A slip-up like that would be unusual for the bot, which rarely makes mistakes. In fact, Rita has performed her tasks with more than 99% accuracy during her tenure at Chili’s. The most common problem is that a misplaced bag or chair can confuse the bot and cause her to return home mid-task, which Allen said happens about once a week. 

He emphasized that Rita was never intended to replace human workers, noting that the vast majority of Chili’s locations have returned to pre-pandemic staffing levels. 

“This is just like Presto on our tables today, or just like the iPads when you take an order at the table,” he said of Rita (Presto is the chain's tabletop ordering system.) “It’s about giving them a tool” to help do their jobs better.

Meanwhile, guests seem to like Rita, too. In addition to helping out around the restaurant, she dishes out a little attitude with a repertoire of jokes and snarky comments.

“It’s a fun element of coming back to a restaurant,” Allen said. “People enjoy that and they laugh about it and they don’t take it too seriously.” 

The chain has worked to integrate Rita into its restaurants, starting with the margarita-inspired name and lively personality. It’s also weighing whether to update her look.

“We’re still deciding, is it a clean white, is it a red with some pizazz to it, what really does it come around to be?” Allen said.

Beyond greater satisfaction among workers and guests, Allen said it’s too early to say what kind of impact Rita might be having in other areas, like table turns, for instance. But with more bots starting soon, the chain should be able to get a better feel for other impacts, he said.

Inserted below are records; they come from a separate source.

-- ==== Sys2Proof/Laws/Operands.lean ====
section
/-! SUPPORT. Operand text: the characters of a decimal number, and the two spellings of a line. -/

namespace Sys2Proof.Machine

/-- The digits written before `acc` are ASCII digits, and at least one is written. -/
theorem decDigits_spec (fuel n : Nat) (acc : List Char) (h : n < fuel) :
    ∃ ds : List Char, decDigits fuel n acc = ds ++ acc ∧ ds ≠ [] ∧
      (∀ c ∈ ds, '0' ≤ c ∧ c ≤ '9') ∧
      ds.foldl (fun v c => 10 * v + (c.toNat - 48)) 0 = n ∧
      (ds.head? = some '0' → ds = ['0']) := by
  have digit : ∀ d, d < 10 → '0' ≤ Char.ofNat (48 + d) ∧ Char.ofNat (48 + d) ≤ '9' ∧
      (Char.ofNat (48 + d)).toNat - 48 = d ∧ (Char.ofNat (48 + d) = '0' → d = 0) := by decide
  induction fuel generalizing n acc with
  | zero => omega
  | succ fuel ih =>
    unfold decDigits
    split
    · rename_i hn
      obtain ⟨h1, h2, h3, h4⟩ := digit n hn
      refine ⟨[Char.ofNat (48 + n)], rfl, by simp, by simpa using ⟨h1, h2⟩, by simpa using h3, ?_⟩
      intro h5
      have h6 : Char.ofNat (48 + n) = '0' := by simpa using h5
      rw [h6]
    · rename_i hn
      obtain ⟨h1, h2, h3, -⟩ := digit (n % 10) (Nat.mod_lt _ (by omega))
      obtain ⟨ds, e1, e2, e3, e4, e5⟩ := ih (n / 10) (Char.ofNat (48 + n % 10) :: acc) (by omega)
      refine ⟨ds ++ [Char.ofNat (48 + n % 10)], by simp [e1], by simp, ?_, ?_, ?_⟩
      · intro c hc
        rcases List.mem_append.1 hc with hc | hc
        · exact e3 c hc
        · obtain rfl : c = Char.ofNat (48 + n % 10) := by simpa using hc
          exact ⟨h1, h2⟩
      · rw [List.foldl_append, e4]
        simp only [List.foldl_cons, List.foldl_nil, h3]
        omega
      · intro h5
        exfalso
        have h6 : ds.head? = some '0' := by
          cases ds with
          | nil => exact absurd rfl e2
          | cons a l => simpa using h5
        have h7 := e5 h6
        rw [h7] at e4
        have : n / 10 = 0 := by rw [← e4]; decide
        omega

theorem line2_mov (a b : String) : line2 "mov" a b = "mov " ++ a ++ ", " ++ b := rfl
theorem line2_add (a b : String) : line2 "add" a b = "add " ++ a ++ ", " ++ b := rfl
theorem line2_sub (a b : String) : line2 "sub" a b = "sub " ++ a ++ ", " ++ b := rfl
theorem line2_cmp (a b : String) : line2 "cmp" a b = "cmp " ++ a ++ ", " ++ b := rfl

end Sys2Proof.Machine
end

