-- ==== Sys2Proof/Machine/Control.lean ====
section
/-! DEFINITION. SUSPEND (40_dispatch.md R84), JUMP-IF-FALSE, JUMP-REGISTER and MARK-PC (42_control.md R121, R122, R123). -/
namespace Sys2Proof.Machine

/-- SUSPEND (40_dispatch.md R84, R86): no computation, then the halt. -/
def execSuspend (s : State) : Host.Outcome State Fault Refusal :=
  runInstr .suspend (fun s => .ok (s.halt .suspend)) s

/-- JUMP-IF-FALSE flag_mask, addr (42_control.md R121): the target is addr's contents (R120). -/
def execJumpIfFalse (flagMask addr : Operand) (s : State) : Host.Outcome State Fault Refusal :=
  runInstr (.jumpIfFalse flagMask addr) (fun s => do
    let m ← s.readOp flagMask
    let t ← s.readOp addr
    return if flagsClear s.flags m then s.setPc t else s) s

/-- JUMP-REGISTER addr (42_control.md R122). -/
def execJumpRegister (addr : Operand) (s : State) : Host.Outcome State Fault Refusal :=
  runInstr (.jumpRegister addr) (fun s => do
    let t ← s.readOp addr
    return s.setPc t) s

/-- MARK-PC dst (42_control.md R123): saves the pc past the instruction, as a plain number. -/
def execMarkPc (dst : Operand) (s : State) : Host.Outcome State Fault Refusal :=
  runInstr (.markPc dst) (fun s => s.writeOp .one dst s.pc) s

end Sys2Proof.Machine
end

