-- ==== Sys2Proof/Laws/State.lean ====
section
/-! SUPPORT. One lemma per field per update of the state, each true by rfl, so that no later proof unfolds a record update. -/
namespace Sys2Proof.Machine.State

variable (s : State)

@[simp] theorem setPc_cfg (t : Byte) : (s.setPc t).cfg = s.cfg := rfl
@[simp] theorem setPc_pc (t : Byte) : (s.setPc t).pc = t := rfl
@[simp] theorem setPc_flags (t : Byte) : (s.setPc t).flags = s.flags := rfl
@[simp] theorem setPc_regs (t : Byte) : (s.setPc t).regs = s.regs := rfl
@[simp] theorem setPc_mem (t : Byte) : (s.setPc t).mem = s.mem := rfl
@[simp] theorem setPc_status (t : Byte) : (s.setPc t).status = s.status := rfl
@[simp] theorem setPc_inputs (t : Byte) : (s.setPc t).inputs = s.inputs := rfl
@[simp] theorem setPc_ioLog (t : Byte) : (s.setPc t).ioLog = s.ioLog := rfl

@[simp] theorem setFlags_cfg (v : Byte) : (s.setFlags v).cfg = s.cfg := rfl
@[simp] theorem setFlags_pc (v : Byte) : (s.setFlags v).pc = s.pc := rfl
@[simp] theorem setFlags_flags (v : Byte) : (s.setFlags v).flags = v := rfl
@[simp] theorem setFlags_regs (v : Byte) : (s.setFlags v).regs = s.regs := rfl
@[simp] theorem setFlags_mem (v : Byte) : (s.setFlags v).mem = s.mem := rfl
@[simp] theorem setFlags_status (v : Byte) : (s.setFlags v).status = s.status := rfl
@[simp] theorem setFlags_inputs (v : Byte) : (s.setFlags v).inputs = s.inputs := rfl
@[simp] theorem setFlags_ioLog (v : Byte) : (s.setFlags v).ioLog = s.ioLog := rfl

@[simp] theorem setReg_cfg (r : Fin 8) (v : Byte) : (s.setReg r v).cfg = s.cfg := rfl
@[simp] theorem setReg_pc (r : Fin 8) (v : Byte) : (s.setReg r v).pc = s.pc := rfl
@[simp] theorem setReg_flags (r : Fin 8) (v : Byte) : (s.setReg r v).flags = s.flags := rfl
@[simp] theorem setReg_regs (r : Fin 8) (v : Byte) : (s.setReg r v).regs = s.regs.set r v := rfl
@[simp] theorem setReg_mem (r : Fin 8) (v : Byte) : (s.setReg r v).mem = s.mem := rfl
@[simp] theorem setReg_status (r : Fin 8) (v : Byte) : (s.setReg r v).status = s.status := rfl
@[simp] theorem setReg_inputs (r : Fin 8) (v : Byte) : (s.setReg r v).inputs = s.inputs := rfl
@[simp] theorem setReg_ioLog (r : Fin 8) (v : Byte) : (s.setReg r v).ioLog = s.ioLog := rfl

@[simp] theorem setMem_cfg (a : Nat) (v : Byte) : (s.setMem a v).cfg = s.cfg := rfl
@[simp] theorem setMem_pc (a : Nat) (v : Byte) : (s.setMem a v).pc = s.pc := rfl
@[simp] theorem setMem_flags (a : Nat) (v : Byte) : (s.setMem a v).flags = s.flags := rfl
@[simp] theorem setMem_regs (a : Nat) (v : Byte) : (s.setMem a v).regs = s.regs := rfl
@[simp] theorem setMem_mem (a : Nat) (v : Byte) : (s.setMem a v).mem = s.mem.write a v := rfl
@[simp] theorem setMem_status (a : Nat) (v : Byte) : (s.setMem a v).status = s.status := rfl
@[simp] theorem setMem_inputs (a : Nat) (v : Byte) : (s.setMem a v).inputs = s.inputs := rfl
@[simp] theorem setMem_ioLog (a : Nat) (v : Byte) : (s.setMem a v).ioLog = s.ioLog := rfl

@[simp] theorem setStatus_cfg (st : Status) : (s.setStatus st).cfg = s.cfg := rfl
@[simp] theorem setStatus_pc (st : Status) : (s.setStatus st).pc = s.pc := rfl
@[simp] theorem setStatus_flags (st : Status) : (s.setStatus st).flags = s.flags := rfl
@[simp] theorem setStatus_regs (st : Status) : (s.setStatus st).regs = s.regs := rfl
@[simp] theorem setStatus_mem (st : Status) : (s.setStatus st).mem = s.mem := rfl
@[simp] theorem setStatus_status (st : Status) : (s.setStatus st).status = st := rfl
@[simp] theorem setStatus_inputs (st : Status) : (s.setStatus st).inputs = s.inputs := rfl
@[simp] theorem setStatus_ioLog (st : Status) : (s.setStatus st).ioLog = s.ioLog := rfl

@[simp] theorem setInputs_cfg (vs : List Int) : (s.setInputs vs).cfg = s.cfg := rfl
@[simp] theorem setInputs_pc (vs : List Int) : (s.setInputs vs).pc = s.pc := rfl
@[simp] theorem setInputs_flags (vs : List Int) : (s.setInputs vs).flags = s.flags := rfl
@[simp] theorem setInputs_regs (vs : List Int) : (s.setInputs vs).regs = s.regs := rfl
@[simp] theorem setInputs_mem (vs : List Int) : (s.setInputs vs).mem = s.mem := rfl
@[simp] theorem setInputs_status (vs : List Int) : (s.setInputs vs).status = s.status := rfl
@[simp] theorem setInputs_inputs (vs : List Int) : (s.setInputs vs).inputs = vs := rfl
@[simp] theorem setInputs_ioLog (vs : List Int) : (s.setInputs vs).ioLog = s.ioLog := rfl

@[simp] theorem logIo_cfg (e : IoEvent) : (s.logIo e).cfg = s.cfg := rfl
@[simp] theorem logIo_pc (e : IoEvent) : (s.logIo e).pc = s.pc := rfl
@[simp] theorem logIo_flags (e : IoEvent) : (s.logIo e).flags = s.flags := rfl
@[simp] theorem logIo_regs (e : IoEvent) : (s.logIo e).regs = s.regs := rfl
@[simp] theorem logIo_mem (e : IoEvent) : (s.logIo e).mem = s.mem := rfl
@[simp] theorem logIo_status (e : IoEvent) : (s.logIo e).status = s.status := rfl
@[simp] theorem logIo_inputs (e : IoEvent) : (s.logIo e).inputs = s.inputs := rfl
@[simp] theorem logIo_ioLog (e : IoEvent) : (s.logIo e).ioLog = s.ioLog ++ [e] := rfl

@[simp] theorem halt_cfg (c : HaltCause) : (s.halt c).cfg = s.cfg := rfl
@[simp] theorem halt_pc (c : HaltCause) : (s.halt c).pc = s.pc := rfl
@[simp] theorem halt_flags (c : HaltCause) : (s.halt c).flags = s.flags := rfl
@[simp] theorem halt_regs (c : HaltCause) : (s.halt c).regs = s.regs := rfl
@[simp] theorem halt_mem (c : HaltCause) : (s.halt c).mem = s.mem := rfl
@[simp] theorem halt_status (c : HaltCause) : (s.halt c).status = .halted c := rfl
@[simp] theorem halt_inputs (c : HaltCause) : (s.halt c).inputs = s.inputs := rfl
@[simp] theorem halt_ioLog (c : HaltCause) : (s.halt c).ioLog = s.ioLog := rfl

@[simp] theorem takeFault_cfg (a p : Byte) (c : FaultCause) : (s.takeFault a p c).cfg = s.cfg := rfl
@[simp] theorem takeFault_pc (a p : Byte) (c : FaultCause) : (s.takeFault a p c).pc = p := rfl
@[simp] theorem takeFault_flags (a p : Byte) (c : FaultCause) : (s.takeFault a p c).flags = s.flags := rfl
@[simp] theorem takeFault_regs (a p : Byte) (c : FaultCause) : (s.takeFault a p c).regs = s.regs := rfl
@[simp] theorem takeFault_mem (a p : Byte) (c : FaultCause) : (s.takeFault a p c).mem = s.mem := rfl
@[simp] theorem takeFault_status (a p : Byte) (c : FaultCause) : (s.takeFault a p c).status = .faulted ⟨c, a, p⟩ := rfl
@[simp] theorem takeFault_inputs (a p : Byte) (c : FaultCause) : (s.takeFault a p c).inputs = s.inputs := rfl
@[simp] theorem takeFault_ioLog (a p : Byte) (c : FaultCause) : (s.takeFault a p c).ioLog = s.ioLog := rfl

theorem setPc_eq_with (t : Byte) : s.setPc t = { s with pc := t } := rfl

/-- Taking a fault is the record update claims write. -/
theorem takeFault_eq_faultedWith (len : Byte) (c : FaultCause) :
    s.takeFault s.pc (s.pc + len) c = s.faultedWith len c := rfl

end Sys2Proof.Machine.State
end

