/-- Settles O5: the two images agree where the load looks, and a successful load is that of the longer image. -/
theorem sizeFieldAndTrailingBytesAreIgnored : Obligations.SizeFieldAndTrailingBytesAreIgnored := by
  intro cfg magic size size' rest extra hmagic hsize hsize'
  have first : ∀ bs, (magic ++ bs).take 4 = magic := fun bs => List.take_left' hmagic
  have beyond : ∀ s : List Byte, s.length = 4 → (magic ++ (s ++ rest)).drop 8 = rest := fun s hs => by
    rw [← List.append_assoc]
    exact List.drop_left' (by rw [List.length_append, hmagic, hs])
  refine ⟨load_congr ?_ ?_ ?_, fun t h => ?_⟩
  · simp only [List.length_append, hsize, hsize']
  · rw [first, first]
  · rw [beyond size hsize, beyond size' hsize']
  · simpa only [List.append_assoc] using load_append h extra

end Sys2Proof.Machine
end

section
/-! The codec both ways (30_encoding.md R60 to R74): what encodes is decoded back, what decodes is its own encoding, and when
operand bytes are missing. -/
namespace Sys2Proof.Machine

theorem encodedForm (i : Instr) : Laws.EncodedForm.Statement i := by
  cases i with
  | suspend => exact Laws.EncodedForm.suspend
  | move src dst => exact Laws.EncodedForm.move src dst
  | add src dst => exact Laws.EncodedForm.add src dst
  | sub src dst => exact Laws.EncodedForm.sub src dst
  | jumpIfFalse flagMask addr => exact Laws.EncodedForm.jumpIfFalse flagMask addr
  | jumpRegister addr => exact Laws.EncodedForm.jumpRegister addr
  | markPc dst => exact Laws.EncodedForm.markPc dst
  | input channel dst => exact Laws.EncodedForm.input channel dst
  | output channel src => exact Laws.EncodedForm.output channel src
  | addressOf ref dst => exact Laws.EncodedForm.addressOf ref dst
  | addressOfIndirect src ref => exact Laws.EncodedForm.addressOfIndirect src ref

theorem length_encode (cfg : Config) (i : Instr) : (encode cfg i).length = i.length := (encodedForm i cfg).1

/-- Under an injective OPCODE_VALUE a mnemonic's byte leads to its operands. -/
theorem decode_value_cons {cfg : Config} (valid : cfg.valid = true) (m : Mnemonic) (bs : List Byte) :
    decode cfg (cfg.opcodes.value m :: bs) = decodeOperands m bs := by
  rw [decode, decodeMnemonic_value valid]

/-- Settles O12: the opcode byte leads back to the mnemonic, whose operand bytes are read back one by one. -/
theorem decodeOfEncodeIsTheInstruction : Obligations.DecodeOfEncodeIsTheInstruction := by
  intro cfg i rest valid
  obtain ⟨-, -, operands⟩ := encodedForm i cfg
  rw [encode, List.cons_append, decode_value_cons valid, operands]

section operands
variable {i : Instr} {m : Mnemonic} {bs rest : List Byte}

theorem decodeOne_eq_ok {mk : Operand → Instr} (h : decodeOne mk bs = .ok (i, rest)) :
    ∃ o, bs = encodeOperand o :: rest ∧ i = mk o := by
  match bs with
  | [] => cases h
  | b :: _ =>
    cases h
    exact ⟨decodeOperand b, by rw [encodeOperand_decodeOperand], rfl⟩

theorem decodeTwo_eq_ok {mk : Operand → Operand → Instr} (h : decodeTwo mk bs = .ok (i, rest)) :
    ∃ o₁ o₂, bs = encodeOperand o₁ :: encodeOperand o₂ :: rest ∧ i = mk o₁ o₂ := by
  match bs with
  | [] => cases h
  | [_] => cases h
  | b₁ :: b₂ :: _ =>
    cases h
    exact ⟨decodeOperand b₁, decodeOperand b₂, by rw [encodeOperand_decodeOperand, encodeOperand_decodeOperand], rfl⟩

/-- Operands are read from exactly their own bytes. -/
theorem decodeOperands_eq_ok (h : decodeOperands m bs = .ok (i, rest)) : bs = encodeOperands i ++ rest := by
  cases m with
  | suspend =>
    cases h
    rfl
  | jumpRegister | markPc =>
    obtain ⟨o, rfl, rfl⟩ := decodeOne_eq_ok h
    rfl
  | move | add | sub | jumpIfFalse | input | output | addressOf | addressOfIndirect =>
    obtain ⟨o₁, o₂, rfl, rfl⟩ := decodeTwo_eq_ok h
    rfl

/-! Missing operand bytes: the first one is named (R74). -/

theorem decodeTwo_of_short {mk : Operand → Operand → Instr} (short : bs.length < 2) :
    decodeTwo mk bs = .error (.missingOperand (bs.length + 1)) := by
  match bs with
  | [] => rfl
  | [_] => rfl
  | _ :: _ :: _ => exact absurd short (by simp)

theorem decodeTwo_of_enough {mk : Operand → Operand → Instr} (enough : 2 ≤ bs.length) : ∃ r, decodeTwo mk bs = .ok r := by
  match bs with
  | [] => exact absurd enough (by decide)
  | [_] => exact absurd enough (by simp)
  | _ :: _ :: _ => exact ⟨_, rfl⟩

theorem decodeOne_of_enough {mk : Operand → Instr} (enough : 1 ≤ bs.length) : ∃ r, decodeOne mk bs = .ok r := by
  match bs with
  | [] => exact absurd enough (by decide)
  | _ :: _ => exact ⟨_, rfl⟩

theorem decodeOperands_of_short (short : bs.length < m.arity) :
    decodeOperands m bs = .error (.missingOperand (bs.length + 1)) := by
  cases m with
  | suspend => exact absurd short (Nat.not_lt_zero _)
  | jumpRegister | markPc =>
    obtain rfl : bs = [] := List.length_eq_zero_iff.1 (Nat.lt_one_iff.1 short)
    rfl
  | move | add | sub | jumpIfFalse | input | output | addressOf | addressOfIndirect => exact decodeTwo_of_short short

theorem decodeOperands_of_enough (enough : m.arity ≤ bs.length) : ∃ r, decodeOperands m bs = .ok r := by
  cases m with
  | suspend => exact ⟨_, rfl⟩
  | jumpRegister | markPc => exact decodeOne_of_enough enough
  | move | add | sub | jumpIfFalse | input | output | addressOf | addressOfIndirect => exact decodeTwo_of_enough enough

/-- All that can go wrong among the operands is that a byte is missing. -/
theorem decodeOperands_eq_error {e : DecodeError} (h : decodeOperands m bs = .error e) :
    e = .missingOperand (bs.length + 1) ∧ bs.length < m.arity := by
  obtain short | enough := Nat.lt_or_ge bs.length m.arity
  · exact ⟨(Except.error.inj ((decodeOperands_of_short short).symm.trans h)).symm, short⟩
  · obtain ⟨r, hr⟩ := decodeOperands_of_enough enough
    cases hr.symm.trans h

end operands

theorem arity_le_two (m : Mnemonic) : m.arity ≤ 2 := by cases m <;> decide

section decode
variable {cfg : Config} {bs rest : List Byte}

theorem decode_eq_ok {i : Instr} (h : decode cfg bs = .ok (i, rest)) : bs = encode cfg i ++ rest := by
  match bs with
  | [] => cases h
  | op :: bs =>
    rw [decode] at h
    split at h
    · cases h
    · rename_i m hm
      rw [encode, mnemonic_of_decodeOperands h, value_of_decodeMnemonic hm, List.cons_append, ← decodeOperands_eq_ok h]

theorem decode_eq_noOpcode (h : decode cfg bs = .error .noOpcode) : bs = [] := by
  match bs with
  | [] => rfl
  | op :: bs =>
    rw [decode] at h
    split at h
    · cases h
    · cases (decodeOperands_eq_error h).1

theorem decode_eq_missingOperand {k : Nat} (h : decode cfg bs = .error (.missingOperand k)) : bs.length = k ∧ k ≤ 2 := by
  match bs with
  | [] => cases h
  | op :: bs =>
    rw [decode] at h
    split at h
    · cases h
    · rename_i m hm
      obtain ⟨hk, short⟩ := decodeOperands_eq_error h
      cases hk
      exact ⟨rfl, short.trans_le (arity_le_two m)⟩

end decode

/-- Settles O13: the opcode byte is the mnemonic's, and the operands are read from their own bytes. -/
theorem encodeOfDecodeIsTheBytes : Obligations.EncodeOfDecodeIsTheBytes := fun _ _ _ _ h => decode_eq_ok h

end Sys2Proof.Machine
end

section
/-! The fetch: how many bytes it can read, and what it read when an instruction was decoded or a byte was missing
(40_dispatch.md R81). -/
namespace Sys2Proof.Machine

theorem length_bytesFrom (s : State) : ∀ n a : Nat, (s.bytesFrom a n).length = min n (s.cfg.memSize - a)
  | 0, a => by rw [State.bytesFrom, List.length_nil, Nat.zero_min]
  | n + 1, a => by
    by_cases inPool : a < s.cfg.memSize
    · rw [bytesFrom_succ s n inPool, List.length_cons, length_bytesFrom s n (a + 1)]
      omega
    · rw [bytesFrom_eq_nil (not_lt.1 inPool), List.length_nil]
      omega

/-- A decoded instruction lies in the pool with all its bytes. -/
theorem fits_of_instructionAt {s : State} {i : Instr} {rest : List Byte} (h : s.instructionAt = .ok (i, rest)) :
    s.pc.toNat + i.length ≤ s.cfg.memSize := by
  have read := congrArg List.length (decode_eq_ok h)
  rw [length_bytesFrom, List.length_append, length_encode] at read
  have := length_pos i
  omega

theorem beyond_of_noOpcode {s : State} (h : s.instructionAt = .error .noOpcode) : s.cfg.memSize ≤ s.pc.toNat := by
  have read := congrArg List.length (decode_eq_noOpcode h)
  rw [length_bytesFrom, List.length_nil] at read
  omega

theorem inPool_of_unassigned {s : State} {b : Byte} (h : s.instructionAt = .error (.unassigned b)) :
    s.pc.toNat < s.cfg.memSize := by
  by_contra beyond
  cases (instructionAt_beyond (not_lt.1 beyond)).symm.trans h

/-- The missing operand byte is the first one beyond the pool. -/
theorem end_of_missingOperand {s : State} {k : Nat} (h : s.instructionAt = .error (.missingOperand k)) :
    k ≤ 2 ∧ s.pc.toNat < s.cfg.memSize ∧ s.pc.toNat + k = s.cfg.memSize := by
  obtain ⟨read, hk⟩ := decode_eq_missingOperand h
  have inPool : s.pc.toNat < s.cfg.memSize := by
    by_contra beyond
    cases (instructionAt_beyond (not_lt.1 beyond)).symm.trans h
  rw [length_bytesFrom] at read
  omega

end Sys2Proof.Machine
end

section
/-! What an instruction can touch (10_state.md R35): the one cell it stores in, the I/O fields if it is INPUT or OUTPUT, and the
run state if it halts or faults. -/
namespace Sys2Proof.Machine

/-- The operand an instruction stores through: its dst, or the operand the pointer byte in ref's cell encodes (44_address.md
R161); `none` where it stores nothing. -/
def target : Instr → State → Option Operand
  | .move _ dst, _ => some dst
  | .add _ dst, _ => some dst
  | .sub _ dst, _ => some dst
  | .markPc dst, _ => some dst
  | .input _ dst, _ => some dst
  | .addressOf _ dst, _ => some dst
  | .addressOfIndirect _ ref, s => some (decodeOperand (s.valueOf ref))
  | .suspend, _ => none
  | .jumpIfFalse _ _, _ => none
  | .jumpRegister _, _ => none
  | .output _ _, _ => none

/-- Registers and memory are as they were, or as a store through the target in range leaves them. -/
def CellsFrame (i : Instr) (s t : State) : Prop :=
  (t.regs = s.regs ∧ t.mem = s.mem) ∨
    ∃ j v, target i s = some (.ref j) ∧ inRange s.cfg (.ref j) ∧ t.regs = (s.stored j v).regs ∧ t.mem = (s.stored j v).mem

/-- Nothing crosses the port, or INPUT takes the oldest supplied value, or OUTPUT emits an event (43_io.md R141, R142). -/
def IoFrame (i : Instr) (s t : State) : Prop :=
  (t.inputs = s.inputs ∧ t.ioLog = s.ioLog) ∨
    (∃ ch dst p v, i = .input ch dst ∧ s.inputs = v :: t.inputs ∧ t.ioLog = s.ioLog ++ [.consumed p v]) ∨
    ∃ ch src p v, i = .output ch src ∧ t.inputs = s.inputs ∧ t.ioLog = s.ioLog ++ [.emitted p v]

/-- What an instruction that takes `s` to `t` leaves alone. -/
structure Frame (i : Instr) (s t : State) : Prop where
  cfg : t.cfg = s.cfg
  cells : CellsFrame i s t
  io : IoFrame i s t
  status : i = .suspend ∨ t.status = s.status ∨ ∃ f, t.status = .faulted f

section frame
variable {i : Instr} {s t : State}

theorem frame_takeFault (i : Instr) (s : State) (a reached : Byte) (c : FaultCause) : Frame i s (s.takeFault a reached c) where
  cfg := rfl
  cells := .inl ⟨rfl, rfl⟩
  io := .inl ⟨rfl, rfl⟩
  status := .inr (.inr ⟨_, rfl⟩)

theorem frame_stored {j : Payload} (v : Byte) (hi : target i s = some (.ref j)) (hj : inRange s.cfg (.ref j)) :
    Frame i s (s.stored j v) where
  cfg := stored_cfg ..
  cells := .inr ⟨j, v, hi, hj, rfl, rfl⟩
  io := .inl ⟨stored_inputs .., stored_ioLog ..⟩
  status := .inr (.inl (stored_status ..))

theorem Frame.setFlags (h : Frame i s t) (v : Byte) : Frame i s (t.setFlags v) := ⟨h.cfg, h.cells, h.io, h.status⟩

theorem frame_setPc (i : Instr) (s : State) (a : Byte) : Frame i s (s.setPc a) :=
  ⟨rfl, .inl ⟨rfl, rfl⟩, .inl ⟨rfl, rfl⟩, .inr (.inl rfl)⟩

/-- A store and what crosses the port do not meet. -/
theorem stored_consumed (s : State) (rest : List Int) (e : IoEvent) (j : Payload) (v : Byte) :
    ((s.setInputs rest).logIo e).stored j v = ((s.stored j v).setInputs rest).logIo e := by
  unfold State.stored
  split <;> rfl

theorem addrOk_ref_iff {cfg : Config} {j : Payload} : (Operand.ref j).addrOk cfg = true ↔ inRange cfg (.ref j) :=
  inRange_ref_iff.symm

As for how Chili’s decided where to deploy the latest wave of Ritas, Allen said it’s a bit of a “secret sauce.” In some cases, the chain had identified restaurants where it thought the bots would be a hit with guests. Other sites were those struggling with staff turnover or guest sentiment, and Rita was seen as a way to improve it. 

The rollout to the 51 additional restaurants is expected to be done by mid-May, the company said.